The crowd was growing. I knew that Sandra and Cathy had chosen a small space to ensure that the turnout would look decent, but it was clear they had underestimated, so I went over to congratulate them, and met Charlie Stahl again. “We’re almost ready to start,” Sandra said. For a change, she wasn’t wearing a business suit-but a pair of UH sweat pants and a cowl-necked T-shirt. “You’ll come up on the stage with us, won’t you, Kimo?”

I shook my head. “I don’t like doing that kind of thing.”

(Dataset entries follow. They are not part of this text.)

-- ==== Sys2Proof/Safety.lean ====
section
/-! DEFINITION. The terms claims use: when a run is over (42_dispatch.md R110), the invariants of the state (10_state.md
R29), and what the block's registers are, apart from the environment and the ports. -/

namespace Sys2Proof.Machine

/-- "A run is over exactly when `st = DONE` or `st = FAULT`" (R110). -/
def State.runOver (s : State) : Bool := s.st == .done || s.st == .fault

/-- A completed run ends in DONE (R110). -/
def State.completed (s : State) : Bool := s.st == .done

/-- A failed run ends in FAULT (R110). -/
def State.failed (s : State) : Bool := s.st == .fault

/-- "awaiting next frame": `st = HDR` with `hcnt = 0` (R90). -/
def State.awaiting (s : State) : Bool := s.st == .hdr && s.hcnt == 0

/-- The header an event carries. -/
def eventHeader : Event → Option FrameHeader
  | .header h => some h
  | .goaway _ => none
  | .done _ => none
  | .fault _ => none

/-- The headers of an event history, in order. -/
def headersOf (evlog : List Event) : List FrameHeader := evlog.filterMap eventHeader

/-- The bytes of the frames whose headers are given: `9 + length` each (20_memory.md R41). -/
def frameBytes (hs : List FrameHeader) : Nat := (hs.map fun h => Config.hdrBytes + h.length.toNat).sum

/-- The DSP unit's registers and its history are the same in two states (10_state.md R11 to R21, R25). -/
structure SameDsp (s t : State) : Prop where
  st : t.st = s.st
  pos : t.pos = s.pos
  hcnt : t.hcnt = s.hcnt
  hb : t.hb = s.hb
  hv : t.hv = s.hv
  h : t.h = s.h
  prem : t.prem = s.prem
  ga : t.ga = s.ga
  gcnt : t.gcnt = s.gcnt
  gaValid : t.gaValid = s.gaValid
  gaR : t.gaR = s.gaR
  gaLastSid : t.gaLastSid = s.gaLastSid
  gaErrRaw : t.gaErrRaw = s.gaErrRaw
  gaErrKnown : t.gaErrKnown = s.gaErrKnown
  termCause : t.termCause = s.termCause
  faultCause : t.faultCause = s.faultCause
  fcnt : t.fcnt = s.fcnt
  evlog : t.evlog = s.evlog

/-- The encoder's status latch and the TX space are the same in two states (10_state.md R22, R23). -/
structure SameEnc (s t : State) : Prop where
  encStatus : t.encStatus = s.encStatus
  encErr : t.encErr = s.encErr
  txPos : t.txPos = s.txPos
  txlog : t.txlog = s.txlog

/-- The GOAWAY result registers are the same in two states (10_state.md R18). -/
structure SameGoaway (s t : State) : Prop where
  gaValid : t.gaValid = s.gaValid
  gaR : t.gaR = s.gaR
  gaLastSid : t.gaLastSid = s.gaLastSid
  gaErrRaw : t.gaErrRaw = s.gaErrRaw
  gaErrKnown : t.gaErrKnown = s.gaErrKnown

/-- The registers a frame is collected in are the same in two states (10_state.md R12 to R17). -/
structure SameFrameRegs (s t : State) : Prop where
  pos : t.pos = s.pos
  hb : t.hb = s.hb
  hv : t.hv = s.hv
  h : t.h = s.h
  prem : t.prem = s.prem
  ga : t.ga = s.ga
  gcnt : t.gcnt = s.gcnt

/-- The invariants of R29 (a is the type of `st`, (i) the widths), with R23 for TX, and the history's share of (j). -/
structure Inv (s : State) : Prop where
  /-- R29 (b). -/
  hcnt_zero : s.st ≠ .hdr → s.hcnt = 0
  /-- R29 (c). -/
  pay_hv : s.st = .pay → s.hv = true
  /-- R29 (c). -/
  pay_prem : s.st = .pay → 1 ≤ s.prem.toNat ∧ s.prem.toNat ≤ s.h.length.toNat
  /-- R29 (c). -/
  pay_gcnt : s.st = .pay → s.h.type = 0x07#8 → s.gcnt.val = min 8 (s.h.length.toNat - s.prem.toNat)
  /-- R16: `prem` counts only inside a payload, or inside the one a fault cut short (R107). -/
  prem_zero : s.st ≠ .pay → s.st ≠ .fault → s.prem = 0#24
  /-- R29 (d). -/
  term_iff : s.termCause ≠ .none ↔ s.st = .done
  /-- R29 (e). -/
  fault_iff : s.faultCause ≠ .none ↔ s.st = .fault
  /-- R29 (f). -/
  ga_iff : s.gaValid = true ↔ s.termCause = .goaway
  /-- R29 (g). -/
  encErr_iff : s.encErr ≠ 0#3 ↔ s.encStatus = .precondition
  /-- R23: `tx_pos` is the length of `txlog`. -/
  tx_wf : s.txPos = s.txlog.length
  /-- R29 (j): the bytes of the frames begun, less what is still to come, plus the header bytes in hand. -/
  position : s.st ≠ .fault → s.pos + s.prem.toNat = frameBytes (headersOf s.evlog) + s.hcnt.val
  /-- R29 (j) after a fault: at most eight bytes of a header cut short are counted beside the frames begun (R107). -/
  position_fault : s.st = .fault →
    frameBytes (headersOf s.evlog) ≤ s.pos + s.prem.toNat ∧ s.pos + s.prem.toNat ≤ frameBytes (headersOf s.evlog) + 8
  /-- R21: every header seen is a completed frame but the one whose payload is still to come. -/
  frames : s.fcnt + (if s.prem = 0#24 then 0#32 else 1#32) = BitVec.ofNat 32 (headersOf s.evlog).length
  /-- R15: `H` is the last header reported, and there is one exactly when `hv = 1`. -/
  latest : (headersOf s.evlog).getLast? = s.hdrPorts

/-- `t` is `s`, or `s` with the supply's next input offered: where a step looks for the input it takes (log 26). -/
def Offers (s t : State) : Prop := t = s ∨ s.drawn = some t

/-- The step from `s` to `u` takes an asserted `rst` wire, alone or with something else, and leaves the reset state (R120,
60_exceptions.md R150 d). -/
def TakesReset (s u : State) : Prop :=
  ∃ (t : State) (before after : List Input), Offers s t ∧
    ((∃ e, t.env.inputs = before ++ .request (.rst 1#1) e :: after ∧
      u = { State.reset with env := { t.env with inputs := before ++ after, txErr := e } }) ∨
    (∃ i, t.env.inputs = before ++ .resetWith i :: after ∧
      u = { State.reset with env := { t.env with inputs := afterReset i ++ (before ++ after) } }))

/-- The step from `s` to `u` takes one RX byte out of the inputs. -/
def TakesRxByte (s u : State) : Prop :=
  ∃ (t : State) (before after : List Input) (b : Byte), Offers s t ∧ t.env.inputs = before ++ .rxByte b :: after ∧
    u.env = { t.env with inputs := before ++ after }

/-- An input on the RX port. -/
def onRx : Input → Bool
  | .rxByte _ => true
  | .rxErr => true
  | .rxErrByte _ => true
  | .request _ _ => false
  | .preface _ => false
  | .resetWith _ => false

/-- The GOAWAY capture buffer after a payload: its first eight bytes, and the old bytes where it had fewer (42_dispatch.md
R93). -/
def captured (ga : Vector Byte 8) (payload : List Byte) : Vector Byte 8 :=
  Vector.ofFn fun i => payload.getD i.val ga[i]

/-- The state in which a frame runs once its nine header bytes `b` and its whole payload have been read from the head of RX,
`rest` being what follows (42_dispatch.md R92, R93). -/
def State.afterFrame (s : State) (b : Vector Byte 9) (payload : List Byte) (rest : List Input) : State :=
  let h := decodeHeader b
  { s with
    st := if h.length = 0#24 then .hdr else .pay
    pos := s.pos + (Config.hdrBytes + h.length.toNat)
    hcnt := 0
    hb := b
    hv := true
    h := h
    prem := if h.length = 0#24 then s.prem else 0#24
    ga := if h.type = 0x07#8 then captured s.ga payload else s.ga
    gcnt := if h.type = 0x07#8 then Fin.ofNat 9 (min 8 h.length.toNat) else 0
    evlog := s.evlog ++ [.header h]
    env := { s.env with inputs := rest }
    out := if h.length = 0#24 then { Out.quiet with hdrStrobe := true } else .quiet }

/-- The byte-level machine, begun in `s`, stands in `t` where the frame-level loop says it must (42_dispatch.md R109). -/
def LoopAgrees (s t : State) (r : LoopRun) : Prop :=
  t.pos = s.pos + r.consumed ∧
  t.fcnt = s.fcnt + BitVec.ofNat 32 r.frames ∧
  headersOf t.evlog = headersOf s.evlog ++ r.headers ∧
  match r.ending with
  | .goaway g => t.st = .done ∧ t.termCause = .goaway ∧ t.gaPorts = some g
  | .dataEndStream => t.st = .done ∧ t.termCause = .dataEndStream ∧ SameGoaway s t
  | .transport => t.st = .fault ∧ t.faultCause = .transport ∧ SameGoaway s t
  | .goawayShort => t.st = .fault ∧ t.faultCause = .goawayShort ∧ SameGoaway s t
  | .waiting => t.rxReady = true ∧ t.env.inputs = [] ∧ SameGoaway s t

end Sys2Proof.Machine
end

“You’ve got to,” Cathy said. She looked so tiny, the same size as Aunt Mei-Mei, but I knew she had my godmother’s strength of personality. “You want to show the community that the police are investigating the bombing, don’t you? And you can say that anybody who has information should contact you. You know how most gay people feel about the police, Kimo. It’s important they see they have a friend in the department.”

Here it was again, the debate I’d been having with myself off and on since coming out. I knew I needed to be a role model, that part of my job in life was to show gay and lesbian people that the police were there to protect them, too. And part of me did like the spotlight.